*Records for the exercise*:
theorem Sys2Proof.Laws.Legal.pstat (h : Hdr) (d : Dest) (sel : BitVec 8) :
    Sys2Proof.Laws.Legal.Statement (.pstat h d sel) := fun ok => ok

theorem Sys2Proof.Laws.Legal.apopen (h : Hdr) (slot : BitVec 2) (a : Src) :
    Sys2Proof.Laws.Legal.Statement (.apopen h slot a) := fun ok => Sys2Proof.Laws.hdr_ok_inV ok

theorem Sys2Proof.Laws.Legal.apnd (h : Hdr) (d : Dest) (slot : BitVec 2) (a b : Src) :
    Sys2Proof.Laws.Legal.Statement (.apnd h d slot a b) := fun ok => ok

theorem Sys2Proof.Laws.Legal.apcommit (h : Hdr) (d : Dest) (slot : BitVec 2) (b : Src) :
    Sys2Proof.Laws.Legal.Statement (.apcommit h d slot b) := fun ok => ok

theorem Sys2Proof.Laws.Legal.aptrunc (h : Hdr) (d : Dest) (slot : BitVec 2) :
    Sys2Proof.Laws.Legal.Statement (.aptrunc h d slot) := fun ok => ok

theorem Sys2Proof.Laws.Legal.apfork (h : Hdr) (d : Dest) (slot : BitVec 2) (a : Src) :
    Sys2Proof.Laws.Legal.Statement (.apfork h d slot a) := fun ok => ok

theorem Sys2Proof.Laws.Legal.apstat (h : Hdr) (d : Dest) (slot : BitVec 2) (sel : BitVec 8) :
    Sys2Proof.Laws.Legal.Statement (.apstat h d slot sel) := fun ok => ok

theorem Sys2Proof.Laws.Legal.discMark (h : Hdr) (a b : Src) (ts : Bool) :
    Sys2Proof.Laws.Legal.Statement (.discMark h a b ts) := fun ok => Sys2Proof.Laws.hdr_ok_inV ok

theorem Sys2Proof.Laws.Legal.discKeep (h : Hdr) (a b : Src) (ts : Bool) :
    Sys2Proof.Laws.Legal.Statement (.discKeep h a b ts) := fun ok => Sys2Proof.Laws.hdr_ok_inV ok

theorem Sys2Proof.Laws.Legal.discLost (h : Hdr) (d : Dest) (b : Src) :
    Sys2Proof.Laws.Legal.Statement (.discLost h d b) := fun ok => ok

theorem Sys2Proof.Laws.Legal.discAck (h : Hdr) :
    Sys2Proof.Laws.Legal.Statement (.discAck h) := fun ok => Sys2Proof.Laws.hdr_ok_inV ok

theorem Sys2Proof.Laws.Legal.ckpt (h : Hdr) (d : Dest) (a : Src) :
    Sys2Proof.Laws.Legal.Statement (.ckpt h d a) := fun ok => ok

theorem Sys2Proof.Laws.Legal.tretRetry (h : Hdr) :
    Sys2Proof.Laws.Legal.Statement (.tretRetry h) := fun ok => by
  simp only [Sys2Proof.Instr.wellFormed, Sys2Proof.Instr.legalIn, Bool.and_assoc] at ok ⊢
  exact Sys2Proof.Laws.hdr_and_inV ok

theorem Sys2Proof.Laws.Legal.tretNext (h : Hdr) :
    Sys2Proof.Laws.Legal.Statement (.tretNext h) := fun ok => by
  simp only [Sys2Proof.Instr.wellFormed, Sys2Proof.Instr.legalIn, Bool.and_assoc] at ok ⊢
  exact Sys2Proof.Laws.hdr_and_inV ok

theorem Sys2Proof.Laws.Legal.tretAbort (h : Hdr) :
    Sys2Proof.Laws.Legal.Statement (.tretAbort h) := fun ok => by
  simp only [Sys2Proof.Instr.wellFormed, Sys2Proof.Instr.legalIn, Bool.and_assoc] at ok ⊢
  exact Sys2Proof.Laws.hdr_and_inV ok

theorem Sys2Proof.Laws.Legal.yield (h : Hdr) (d : Dest) :
    Sys2Proof.Laws.Legal.Statement (.yield h d) := fun ok => ok

theorem Sys2Proof.Laws.Legal.vadd (h : VHdr) (vd va vb : BitVec 7) (ty : ElemTy) :
    Sys2Proof.Laws.Legal.Statement (.vadd h vd va vb ty) := fun ok => ok

theorem Sys2Proof.Laws.Legal.vsub (h : VHdr) (vd va vb : BitVec 7) (ty : ElemTy) :
    Sys2Proof.Laws.Legal.Statement (.vsub h vd va vb ty) := fun ok => ok

theorem Sys2Proof.Laws.Legal.vmul (h : VHdr) (vd va vb : BitVec 7) (ty : ElemTy) :
    Sys2Proof.Laws.Legal.Statement (.vmul h vd va vb ty) := fun ok => ok

theorem Sys2Proof.Laws.Legal.vfma (h : VHdr) (vd va vb vc : BitVec 7) (ty : ElemTy) :
    Sys2Proof.Laws.Legal.Statement (.vfma h vd va vb vc ty) := fun ok => ok

theorem Sys2Proof.Laws.Legal.vfms (h : VHdr) (vd va vb vc : BitVec 7) (ty : ElemTy) :
    Sys2Proof.Laws.Legal.Statement (.vfms h vd va vb vc ty) := fun ok => ok

theorem Sys2Proof.Laws.Legal.vfnma (h : VHdr) (vd va vb vc : BitVec 7) (ty : ElemTy) :
    Sys2Proof.Laws.Legal.Statement (.vfnma h vd va vb vc ty) := fun ok => ok

theorem Sys2Proof.Laws.Legal.vdiv (h : VHdr) (vd va vb : BitVec 7) (ty : ElemTy) :
    Sys2Proof.Laws.Legal.Statement (.vdiv h vd va vb ty) := fun ok => ok

theorem Sys2Proof.Laws.Legal.vsqrt (h : VHdr) (vd va : BitVec 7) (ty : ElemTy) :
    Sys2Proof.Laws.Legal.Statement (.vsqrt h vd va ty) := fun ok => ok

theorem Sys2Proof.Laws.Legal.vmin (h : VHdr) (vd va vb : BitVec 7) (ty : ElemTy) :
    Sys2Proof.Laws.Legal.Statement (.vmin h vd va vb ty) := fun ok => ok

theorem Sys2Proof.Laws.Legal.vmax (h : VHdr) (vd va vb : BitVec 7) (ty : ElemTy) :
    Sys2Proof.Laws.Legal.Statement (.vmax h vd va vb ty) := fun ok => ok

theorem Sys2Proof.Laws.Legal.vminn (h : VHdr) (vd va vb : BitVec 7) (ty : ElemTy) :
    Sys2Proof.Laws.Legal.Statement (.vminn h vd va vb ty) := fun ok => ok

theorem Sys2Proof.Laws.Legal.vmaxn (h : VHdr) (vd va vb : BitVec 7) (ty : ElemTy) :
    Sys2Proof.Laws.Legal.Statement (.vmaxn h vd va vb ty) := fun ok => ok

theorem Sys2Proof.Laws.Legal.vcmp (h : VHdr) (md : BitVec 3) (va vb : BitVec 7) (ty : ElemTy) (cc : VCond) :
    Sys2Proof.Laws.Legal.Statement (.vcmp h md va vb ty cc) := fun ok => ok

theorem Sys2Proof.Laws.Legal.vclass (h : VHdr) (vd va : BitVec 7) (ty : ElemTy) :
    Sys2Proof.Laws.Legal.Statement (.vclass h vd va ty) := fun ok => ok

theorem Sys2Proof.Laws.Legal.vrcpe (h : VHdr) (vd va : BitVec 7) (ty : ElemTy) :
    Sys2Proof.Laws.Legal.Statement (.vrcpe h vd va ty) := fun ok => ok

theorem Sys2Proof.Laws.Legal.vrsqe (h : VHdr) (vd va : BitVec 7) (ty : ElemTy) :
    Sys2Proof.Laws.Legal.Statement (.vrsqe h vd va ty) := fun ok => ok

theorem Sys2Proof.Laws.Legal.vrcps (h : VHdr) (vd va vb : BitVec 7) (ty : ElemTy) :
    Sys2Proof.Laws.Legal.Statement (.vrcps h vd va vb ty) := fun ok => ok

theorem Sys2Proof.Laws.Legal.vrsqs (h : VHdr) (vd va vb : BitVec 7) (ty : ElemTy) :
    Sys2Proof.Laws.Legal.Statement (.vrsqs h vd va vb ty) := fun ok => ok

theorem Sys2Proof.Laws.Legal.vexp2 (h : VHdr) (vd va : BitVec 7) (ty : ElemTy) :
    Sys2Proof.Laws.Legal.Statement (.vexp2 h vd va ty) := fun ok => ok

theorem Sys2Proof.Laws.Legal.vlog2 (h : VHdr) (vd va : BitVec 7) (ty : ElemTy) :
    Sys2Proof.Laws.Legal.Statement (.vlog2 h vd va ty) := fun ok => ok

theorem Sys2Proof.Laws.Legal.vsin (h : VHdr) (vd va : BitVec 7) (ty : ElemTy) :
    Sys2Proof.Laws.Legal.Statement (.vsin h vd va ty) := fun ok => ok

theorem Sys2Proof.Laws.Legal.vcos (h : VHdr) (vd va : BitVec 7) (ty : ElemTy) :
    Sys2Proof.Laws.Legal.Statement (.vcos h vd va ty) := fun ok => ok

theorem Sys2Proof.Laws.Legal.vcvt (h : VHdr) (vd va : BitVec 7) (dst src : ElemTy) (part : BitVec 3) :
    Sys2Proof.Laws.Legal.Statement (.vcvt h vd va dst src part) := fun ok => ok

theorem Sys2Proof.Laws.Legal.vqblk (h : VHdr) (vd va : BitVec 7) (ty src : ElemTy) (b : BitVec 3) :
    Sys2Proof.Laws.Legal.Statement (.vqblk h vd va ty src b) := fun ok => ok

theorem Sys2Proof.Laws.Legal.vqblkGiven (h : VHdr) (vd va vs : BitVec 7) (ty src : ElemTy) (b : BitVec 3) :
    Sys2Proof.Laws.Legal.Statement (.vqblkGiven h vd va vs ty src b) := fun ok => ok

theorem Sys2Proof.Laws.Legal.vdqblk (h : VHdr) (vd va vs : BitVec 7) (ty src : ElemTy) (b : BitVec 3) :
    Sys2Proof.Laws.Legal.Statement (.vdqblk h vd va vs ty src b) := fun ok => ok

theorem Sys2Proof.Laws.Legal.viadd (h : VHdr) (vd va vb : BitVec 7) (ty : ElemTy) :
    Sys2Proof.Laws.Legal.Statement (.viadd h vd va vb ty) := fun ok => ok

theorem Sys2Proof.Laws.Legal.visub (h : VHdr) (vd va vb : BitVec 7) (ty : ElemTy) :
    Sys2Proof.Laws.Legal.Statement (.visub h vd va vb ty) := fun ok => ok

theorem Sys2Proof.Laws.Legal.vimul (h : VHdr) (vd va vb : BitVec 7) (ty : ElemTy) :
    Sys2Proof.Laws.Legal.Statement (.vimul h vd va vb ty) := fun ok => ok

theorem Sys2Proof.Laws.Legal.vimulh (h : VHdr) (vd va vb : BitVec 7) (ty : ElemTy) :
    Sys2Proof.Laws.Legal.Statement (.vimulh h vd va vb ty) := fun ok => ok

theorem Sys2Proof.Laws.Legal.vimad (h : VHdr) (vd va vb vc : BitVec 7) (ty : ElemTy) :
    Sys2Proof.Laws.Legal.Statement (.vimad h vd va vb vc ty) := fun ok => ok

theorem Sys2Proof.Laws.Legal.vand (h : VHdr) (vd va vb : BitVec 7) (ty : ElemTy) :
    Sys2Proof.Laws.Legal.Statement (.vand h vd va vb ty) := fun ok => ok

theorem Sys2Proof.Laws.Legal.vor (h : VHdr) (vd va vb : BitVec 7) (ty : ElemTy) :
    Sys2Proof.Laws.Legal.Statement (.vor h vd va vb ty) := fun ok => ok

theorem Sys2Proof.Laws.Legal.vxor (h : VHdr) (vd va vb : BitVec 7) (ty : ElemTy) :
    Sys2Proof.Laws.Legal.Statement (.vxor h vd va vb ty) := fun ok => ok

theorem Sys2Proof.Laws.Legal.vandn (h : VHdr) (vd va vb : BitVec 7) (ty : ElemTy) :
    Sys2Proof.Laws.Legal.Statement (.vandn h vd va vb ty) := fun ok => ok

theorem Sys2Proof.Laws.Legal.vshl (h : VHdr) (vd va vb : BitVec 7) (ty : ElemTy) :
    Sys2Proof.Laws.Legal.Statement (.vshl h vd va vb ty) := fun ok => ok

theorem Sys2Proof.Laws.Legal.vshr (h : VHdr) (vd va vb : BitVec 7) (ty : ElemTy) :
    Sys2Proof.Laws.Legal.Statement (.vshr h vd va vb ty) := fun ok => ok

theorem Sys2Proof.Laws.Legal.vsar (h : VHdr) (vd va vb : BitVec 7) (ty : ElemTy) :
    Sys2Proof.Laws.Legal.Statement (.vsar h vd va vb ty) := fun ok => ok

theorem Sys2Proof.Laws.Legal.vrot (h : VHdr) (vd va vb : BitVec 7) (ty : ElemTy) :
    Sys2Proof.Laws.Legal.Statement (.vrot h vd va vb ty) := fun ok => ok

theorem Sys2Proof.Laws.Legal.vfshl (h : VHdr) (vd va vb vc : BitVec 7) (ty : ElemTy) :
    Sys2Proof.Laws.Legal.Statement (.vfshl h vd va vb vc ty) := fun ok => ok

theorem Sys2Proof.Laws.Legal.vfshr (h : VHdr) (vd va vb vc : BitVec 7) (ty : ElemTy) :
    Sys2Proof.Laws.Legal.Statement (.vfshr h vd va vb vc ty) := fun ok => ok

theorem Sys2Proof.Laws.Legal.vclz (h : VHdr) (vd va : BitVec 7) (ty : ElemTy) :
    Sys2Proof.Laws.Legal.Statement (.vclz h vd va ty) := fun ok => ok

theorem Sys2Proof.Laws.Legal.vpopc (h : VHdr) (vd va : BitVec 7) (ty : ElemTy) :
    Sys2Proof.Laws.Legal.Statement (.vpopc h vd va ty) := fun ok => ok

theorem Sys2Proof.Laws.Legal.vld (h : VHdr) (vd : BitVec 7) (ka : Src) (off : BitVec 14) (ty : ElemTy) (bm : Bool) :
    Sys2Proof.Laws.Legal.Statement (.vld h vd ka off ty bm) := fun ok => ok

theorem Sys2Proof.Laws.Legal.vst (h : VHdr) (vs : BitVec 7) (ka : Src) (off : BitVec 14) (ty : ElemTy) (bm : Bool) :
    Sys2Proof.Laws.Legal.Statement (.vst h vs ka off ty bm) := fun ok => ok

theorem Sys2Proof.Laws.Legal.vlds (h : VHdr) (vd : BitVec 7) (ka kb : Src) (ty : ElemTy) :
    Sys2Proof.Laws.Legal.Statement (.vlds h vd ka kb ty) := fun ok => ok

theorem Sys2Proof.Laws.Legal.vgats (h : VHdr) (vd : BitVec 7) (ka : Src) (vb : BitVec 7) (ty : ElemTy) :
    Sys2Proof.Laws.Legal.Statement (.vgats h vd ka vb ty) := fun ok => ok

theorem Sys2Proof.Laws.Legal.vscats (h : VHdr) (vs : BitVec 7) (ka : Src) (vb : BitVec 7) (ty : ElemTy) :
    Sys2Proof.Laws.Legal.Statement (.vscats h vs ka vb ty) := fun ok => ok

theorem Sys2Proof.Laws.Legal.vperm (h : VHdr) (vd va vb : BitVec 7) (ty : ElemTy) :
    Sys2Proof.Laws.Legal.Statement (.vperm h vd va vb ty) := fun ok => ok

theorem Sys2Proof.Laws.Legal.vshuf (h : VHdr) (vd va vb vc : BitVec 7) (ty : ElemTy) :
    Sys2Proof.Laws.Legal.Statement (.vshuf h vd va vb vc ty) := fun ok => ok

theorem Sys2Proof.Laws.Legal.vbcast (h : VHdr) (vd : BitVec 7) (ka : Src) (ty : ElemTy) :
    Sys2Proof.Laws.Legal.Statement (.vbcast h vd ka ty) := fun ok => ok

theorem Sys2Proof.Laws.Legal.vslideDn (h : VHdr) (vd va vb : BitVec 7) (kc : Src) (ty : ElemTy) :
    Sys2Proof.Laws.Legal.Statement (.vslideDn h vd va vb kc ty) := fun ok => ok

theorem Sys2Proof.Laws.Legal.vslideUp (h : VHdr) (vd va vb : BitVec 7) (kc : Src) (ty : ElemTy) :
    Sys2Proof.Laws.Legal.Statement (.vslideUp h vd va vb kc ty) := fun ok => ok

theorem Sys2Proof.Laws.Legal.vsel (h : VHdr) (vd va vb : BitVec 7) (mc : BitVec 3) (ty : ElemTy) :
    Sys2Proof.Laws.Legal.Statement (.vsel h vd va vb mc ty) := fun ok => ok

theorem Sys2Proof.Laws.Legal.vext (h : VHdr) (va : BitVec 7) (kb : Src) (ty : ElemTy) :
    Sys2Proof.Laws.Legal.Statement (.vext h va kb ty) := fun ok => ok

theorem Sys2Proof.Laws.Legal.vins (h : VHdr) (vd : BitVec 7) (ka kb : Src) (ty : ElemTy) :
    Sys2Proof.Laws.Legal.Statement (.vins h vd ka kb ty) := fun ok => ok

theorem Sys2Proof.Laws.Legal.vredsum (h : VHdr) (vd va : BitVec 7) (ty : ElemTy) :
    Sys2Proof.Laws.Legal.Statement (.vredsum h vd va ty) := fun ok => ok

theorem Sys2Proof.Laws.Legal.vredmax (h : VHdr) (vd va : BitVec 7) (ty : ElemTy) :
    Sys2Proof.Laws.Legal.Statement (.vredmax h vd va ty) := fun ok => ok

theorem Sys2Proof.Laws.Legal.vredmin (h : VHdr) (vd va : BitVec 7) (ty : ElemTy) :
    Sys2Proof.Laws.Legal.Statement (.vredmin h vd va ty) := fun ok => ok

theorem Sys2Proof.Laws.Legal.vredarg (h : VHdr) (vd va : BitVec 7) (ty : ElemTy) (least : Bool) :
    Sys2Proof.Laws.Legal.Statement (.vredarg h vd va ty least) := fun ok => ok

*Task objective*:
In the entries above, restate word for word the lines between the one holding "Sys2Proof.Laws.Legal.Statement (.tretNext h)" and the one holding "theorem Sys2Proof.Laws.Legal.tretAbort (h", inclusive, and nothing besides.

*The completed task*:
    Sys2Proof.Laws.Legal.Statement (.tretNext h) := fun ok => by
  simp only [Sys2Proof.Instr.wellFormed, Sys2Proof.Instr.legalIn, Bool.and_assoc] at ok ⊢
  exact Sys2Proof.Laws.hdr_and_inV ok

theorem Sys2Proof.Laws.Legal.tretAbort (h : Hdr) :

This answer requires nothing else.